We model the agent using an LSM with 150 liquid neurons followed by a fully-connected layer with 32 hidden neurons and a final output layer with two neurons, which is similar to the architecture used for the previous cartpole-balancing experiment. Additional feedback connections between excitatory neurons that have a large delay of 20 ms are introduced to achieve long-term temporal integration over RL time-steps. In this experiment, we also reduced the LSM simulation time-steps to 20 ms from 100 ms used in the previous experiment to precisely validate the long-term temporal integration capability of the liquid. The LSM is trained for a total of 5 × 10^{6} time-steps, which is sufficiently long to guarantee no further improvement in performance. Without complete state information, the LSM achieves best median accumulated reward of 70.93 over the last 10 epochs as illustrated in Figure 4, which is lower than that (125) attained with complete state information. However, the median accumulated reward of 70.93 achieved by the LSM based on incomplete state information is still higher than that (38.23) provided by the LSM without recurrent connections as shown in Figure 4. This indicates that the sparse recurrent connections provide useful information about the past input since information about the cart velocity and angular velocity of the pole can be derived based on the current and past cart position and pole angle. We observe that LSM initialized based on some random seeds provide significantly better learning than others due to inherent stochasticity in the model, but we report the results based on the reward statistics obtained using runs from 5 different random seeds.
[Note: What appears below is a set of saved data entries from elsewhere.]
-- ==== Sys2Proof/Certificates/Slice0/Obligations.lean ====
section
/-! DEFINITION. The statements about the VE128 for the provers. -/

open Sys2Proof Sys2Proof.Machine

/-! ## The machine -/

/-- A step takes the command at the front of the queue and runs it with the rest of the queue (log 1). With no command waiting
a step is one tick: the tick counter goes up by one modulo 2^32, a transmitter that is between frames chooses, and nothing
else changes (R8; the tick as the idle step is log 2, the choice log 8). -/
def Obligations.StepTakesFrontCommand : Prop :=
  (∀ (s : State) (c : Instr) (rest : List Instr),
    s.pending = c :: rest → step s = exec c { s with pending := rest }) ∧
  (∀ s : State, s.pending = [] →
    ∃ t : State, step s = .next t.chooseAgain ∧ t.line.tick.toNat = (s.line.tick.toNat + 1) % 2 ^ 32 ∧
      { t with line.tick := s.line.tick } = s)

/-- Every command answers a next state, and none touches the queue of commands that wait (95; log 1). -/
def Obligations.EveryCommandKeepsQueue : Prop :=
  ∀ (c : Instr) (s : State), ∃ t : State, exec c s = .next t ∧ t.pending = s.pending

/-! ## Resets and restarts -/

/-- A power-on reset and a pin reset leave every block at the values that the reset tables give, and differ in the reset
cause alone (R22, R49, R83, R99, R117, R138, R152, R167, R179). -/
def Obligations.ResetsLeaveSpecValues : Prop :=
  ∀ (straps : BitVec 2) (s : State), ∃ t,
    exec (.powerOnReset straps) s = .next t ∧
    exec (.pinReset straps) s = .next { t with link.cause := .pin } ∧
    (t.line.state = .dark ∧ t.line.prev = .dark ∧ t.line.transitions = 0 ∧ t.line.tick = 0 ∧ t.line.cycle = none ∧
      t.line.pendingLen = 312500 ∧ t.line.warmup = 0 ∧ t.line.drainLeft = 0 ∧ t.line.head = none ∧
      t.line.notices = [] ∧ t.line.txEnable = false ∧
      t.line.settings = { ref := 256000, eMin := 8000, guard := 64, wt := 16, wu := 256, exponent := 8, closeCode := 2, hush := 40000 }) ∧
    ((∀ g, t.roster.records.get g = { changes := 0, term := none }) ∧ t.roster.expected = [] ∧ t.roster.barred = [] ∧
      t.roster.strangers = [] ∧ t.roster.overflowed = false ∧ t.roster.mode = .openMode ∧ t.roster.poolLow = 1 ∧
      t.roster.poolHigh = 128 ∧ t.roster.openProfile = 0 ∧ t.roster.admission = [] ∧ t.roster.waiting = [] ∧
      ∀ n, t.roster.profiles.get n =
        { length := 2048, period := 1, low := -280, high := -80, probes := 4, spread := 24, missLimit := 4,
          grace := 2000, interval := 16, threshold := 3, parkHold := 4000 }) ∧
    (t.census.state = .stopped ∧ t.census.mode = .single ∧ t.census.interval = 8 ∧ t.census.splitSet = 0xFFFFFFFF ∧
      t.census.effective = 0xFFFFFFFF ∧ t.census.rootPattern = 0 ∧ t.census.rootMask = 0 ∧ t.census.stack = [] ∧
      t.census.outstanding = none ∧ t.census.wait = 0 ∧ t.census.counters = .zero ∧ t.census.tie = none ∧
      t.census.lastPass = none ∧ t.census.passes = 0) ∧
    (t.planner.built = none ∧ t.planner.shots = [] ∧ t.planner.sweep = 0 ∧ t.planner.slotWanted = false ∧
      t.planner.overruns = 0 ∧ t.planner.lastOverrun = none ∧ t.intake.store = [] ∧ t.intake.strays = 0) ∧
    ((∀ i, t.lanes.get i = { seizure := 0, work := none }) ∧
      ∀ g, t.sup.get g = { held := none, waitReturn := false, waitNudge := none }) ∧
    (t.conv.state = .idle ∧ t.conv.windowCode = 3 ∧ t.conv.stepCode = 1 ∧ t.conv.offset = 0 ∧
      (∀ k, t.conv.curve.get k = -400 + 15 * (k.val : Int)) ∧ t.conv.calib = none ∧ t.conv.lastCalib = none ∧
      t.conv.refused = 0) ∧
    (t.link.straps = straps ∧ t.link.cause = .powerOn ∧ t.link.rx = .hunt ∧ t.link.inbound = [] ∧
      t.link.handler = .idle ∧ t.link.outbound = [] ∧ t.link.tx = .betweenFrames ∧
      t.link.kinds = { hello := true, line := false, calibration := false, census := false, plan := false } ∧
      (∀ g, t.link.recFlags.get g = false) ∧
      t.link.mask = { line := true, calibration := true, census := true, terminal := true, plan := true } ∧
      t.link.faults = 0)

/-- LINE_RESTART, once its reply is sent, keeps the settings and lists that the table of R188 keeps, and clears what it
clears (R188). -/
def Obligations.LineRestartKeepsSettings : Prop :=
  ∀ (s : State) (replied : Bool), s.link.handler = .restartWaiting .line 0 replied →
    (s.link.tx = .betweenFrames ∨ replied = true) →
    ∃ t : State, exec .restartTakesEffect s = .next t ∧
      (t.line.settings = s.line.settings ∧ t.line.pendingLen = s.line.pendingLen ∧ t.line.tick = s.line.tick) ∧
      (t.roster.expected = s.roster.expected ∧ t.roster.barred = s.roster.barred ∧ t.roster.mode = s.roster.mode ∧
        t.roster.poolLow = s.roster.poolLow ∧ t.roster.poolHigh = s.roster.poolHigh ∧
        t.roster.openProfile = s.roster.openProfile ∧ t.roster.profiles = s.roster.profiles) ∧
      (t.conv.windowCode = s.conv.windowCode ∧ t.conv.stepCode = s.conv.stepCode ∧ t.conv.offset = s.conv.offset ∧
        t.conv.curve = s.conv.curve) ∧
      (t.link.straps = s.link.straps ∧ t.link.mask = s.link.mask ∧ t.link.faults = s.link.faults) ∧
      (t.line.state = .dark ∧ t.line.prev = .dark ∧ t.line.transitions = 0 ∧ t.line.txEnable = false ∧
        t.line.head = none ∧ t.line.notices = [] ∧ t.line.cycle = none) ∧
      ((∀ g, t.roster.records.get g = { changes := 0, term := none }) ∧ t.roster.admission = [] ∧
        t.roster.strangers = [] ∧ t.roster.overflowed = false) ∧
      t.census = .reset ∧
      (t.planner.built = none ∧ t.planner.shots = [] ∧ t.planner.sweep = 0 ∧ t.planner.slotWanted = false ∧
        t.planner.overruns = 0 ∧ t.planner.lastOverrun = none) ∧
      (t.intake.store = [] ∧ t.intake.strays = 0) ∧
      (∀ i, t.lanes.get i = { seizure := 0, work := none }) ∧ (∀ g, t.sup.get g = .empty) ∧
      (t.conv.state = .idle ∧ t.conv.calib = none ∧ t.conv.lastCalib = none ∧ t.conv.refused = 0) ∧
      (t.link.inbound = [] ∧ t.link.outbound = [] ∧ t.link.handler = .idle ∧ t.link.rx = .hunt ∧
        t.link.tx = .betweenFrames ∧ t.link.cause = .lineRestart ∧ (∀ g, t.link.recFlags.get g = false) ∧
        t.link.kinds = { hello := true, line := false, calibration := false, census := false, plan := false })

/-- FULL_RESTART leaves what a pin reset leaves, but for the straps, which are kept, and the reset cause (R189). -/
def Obligations.FullRestartIsPinReset : Prop :=
  ∀ (s : State) (replied : Bool), s.link.handler = .restartWaiting .full 0 replied →
    (s.link.tx = .betweenFrames ∨ replied = true) →
    ∃ t u, exec .restartTakesEffect s = .next t ∧ exec (.pinReset s.link.straps) s = .next u ∧
      t = { u with link.cause := .fullRestart } ∧ t.link.straps = s.link.straps ∧ t.line.state = .dark ∧
      t.line.tick = 0 ∧ t.link.mask = .all ∧ t.link.faults = 0

/-- A RESTART is answered and then waits: its form is kept, with the replies that must still be sent; a code above 1 is
refused RANGE (R187). While it waits, the transmitter sends those replies in order and no notice, and the restart does
not take effect before (R178). That the replies ahead are counted is log 19 (DEDUCED). The last clause is log 9 (DESIGN
CHOICE): with none left ahead, FRAME_SENT ends the frame and no more, and the restart, which R178 has at that moment, follows
as the command RESTART_TAKES_EFFECT. -/
def Obligations.RestartWaitsForReplies : Prop :=
  (∀ (s : State) (q : Request) (rest : List Request) (code : Byte), s.Offers 0x1C q rest → q.body = [code] →
    (∀ form, (code = 0 ∧ form = .line) ∨ (code = 1 ∧ form = .full) →
      exec .restart s = .next
        (({ s with
            link.handler := .restartWaiting form (s.link.outbound.length + (if q.quiet then 0 else 1)) (!q.quiet) } :
          State).answered q rest .ok [])) ∧
    (1 < code.toNat → exec .restart s = .next (s.answered q rest .range []))) ∧
  (∀ (s : State) (form : RestartForm) (n : Nat) (replied : Bool) (r : Reply) (rest : List Reply),
    s.link.handler = .restartWaiting form (n + 1) replied → s.link.outbound = r :: rest →
    exec .restartTakesEffect s = .next s.chooseAgain ∧
    exec .frameSent s = .next
      { s with
        link.tx := .sending r.frame
        link.outbound := rest
        link.handler := .restartWaiting form n replied }) ∧
  (∀ (s : State) (form : RestartForm) (replied : Bool), s.link.handler = .restartWaiting form 0 replied →
    exec .frameSent s = .next { s with link.tx := .betweenFrames })

/-! ## The control link -/

/-- A frame laid out as 12.2 gives it, received from HUNT, comes with its first byte upon a transmitter that chooses if it is
between frames (`u`; R174, log 8). With room in the inbound queue, exactly the request that the frame carries is queued, and
the receiver hunts again (R169, R170, R171). A frame that finds the inbound queue full is answered BUSY, whatever its quiet
flag, while the reply queue has room; otherwise it is dropped and the frame fault count goes up (R171). -/
def Obligations.FramesAreQueuedOrAnswered : Prop :=
  ∀ (s u : State) (kind tagByte : Byte) (body : List Byte),
    s.link.rx = .hunt → body.length ≤ 250 → u = s.chooseAgain →
    (s.link.inbound.length < 4 →
      exec (.frameReceived ((linkFrame kind tagByte body).map fun b => { data := b, stop := true })) s = .next
        { u with
          link.inbound := s.link.inbound ++
            [{ kind := kind, tag := tagByte.setWidth 7, quiet := tagByte.getLsbD 7, body := body }] }) ∧
    (s.link.inbound.length = 4 →
      (u.link.outbound.length < 8 →
        exec (.frameReceived ((linkFrame kind tagByte body).map fun b => { data := b, stop := true })) s = .next
          ({ u with
            link.outbound := u.link.outbound ++
              [{ kind := kind, tag := tagByte.setWidth 7, result := .busy, body := [] }] } : State).chooseAgain) ∧
      (u.link.outbound.length = 8 →
        exec (.frameReceived ((linkFrame kind tagByte body).map fun b => { data := b, stop := true })) s = .next
          { u with link.faults := s.link.faults + 1 }))

/-- What the receiver does with one byte in each of its states, and with the expiry of the gap (R170); at the end of each the
transmitter chooses if it is between frames (R174, log 8). -/
def Obligations.ReceiverTakesEachByte : Prop :=
  ∀ (s : State) (b : Byte) (stop : Bool),
    (s.link.rx = .hunt →
      exec (.byteReceived b stop) s = .next
        (if stop = true ∧ b = 0xA5 then ({ s with link.rx := .count 0xFFFF } : State).chooseAgain else s.chooseAgain) ∧
      exec .gapExpiry s = .next s.chooseAgain) ∧
    (∀ crc, s.link.rx = .count crc →
      exec (.byteReceived b stop) s = .next
        (if stop = true ∧ 2 ≤ b.toNat ∧ b.toNat ≤ 252 then
          ({ s with link.rx := .content (crcByte crc b) b.toNat [] } : State).chooseAgain
         else s.frameLost.chooseAgain)) ∧
    (∀ crc len bytes, s.link.rx = .content crc len bytes → stop = true →
      exec (.byteReceived b stop) s = .next
        (if bytes.length + 1 < len then
          ({ s with link.rx := .content (crcByte crc b) len (bytes ++ [b]) } : State).chooseAgain
         else ({ s with link.rx := .check (crcByte crc b) (bytes ++ [b]) none } : State).chooseAgain)) ∧
    (∀ crc bytes, s.link.rx = .check crc bytes none → stop = true →
      exec (.byteReceived b stop) s = .next ({ s with link.rx := .check crc bytes (some b) } : State).chooseAgain) ∧
    (∀ crc bytes high, s.link.rx = .check crc bytes (some high) → stop = true → high ++ b ≠ crc →
      exec (.byteReceived b stop) s = .next s.frameLost.chooseAgain) ∧
    (s.link.rx ≠ .hunt →
      (stop = false → exec (.byteReceived b stop) s = .next s.frameLost.chooseAgain) ∧
      exec .gapExpiry s = .next s.frameLost.chooseAgain)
**Figure 4. (A)** The median accumulated reward per epoch obtained from cartpole training with five different random seeds using an LSM with sparse random recurrent connections. **(B)** The median accumulated reward per epoch obtained from cartpole training across the same five different random seeds using an LSM without any recurrent connections. Shaded region in the plot represents the 25-th to 75-th percentile of the accumulated reward over multiple random seeds.

### 3.4. Learning to Play Pacman

In order to comprehensively validate the efficacy of the high-dimensional environment representations provided by the liquid, we train the LSM to play a game of Pacman (DeNero et al., 2010). The objective of the game is to control Pacman (yellow in color) to capture all the foods (represented by small white dots) in a grid without being eaten by the ghosts as illustrated in Figure 5. The ghosts always hunt the Pacman; however, cherry (represented by large white dots) make the ghosts temporarily scared of the Pacman and run away. The game environment returns unit reward whenever Pacman consumes food, cherry, or the scared ghost (white in color). The game environment also returns a unit reward and restarts when all foods are captured. We use the location of Pacman, food, cherry, ghost and scared ghost as the environment state representation. The location of each object is encoded as a two-dimensional binary array whose dimension matches with that of the Pacman grid as shown in Figure 5. The binary intermediate representations of all the objects are then concatenated and flattened into a single vector to be fed to the input layer of the LSM.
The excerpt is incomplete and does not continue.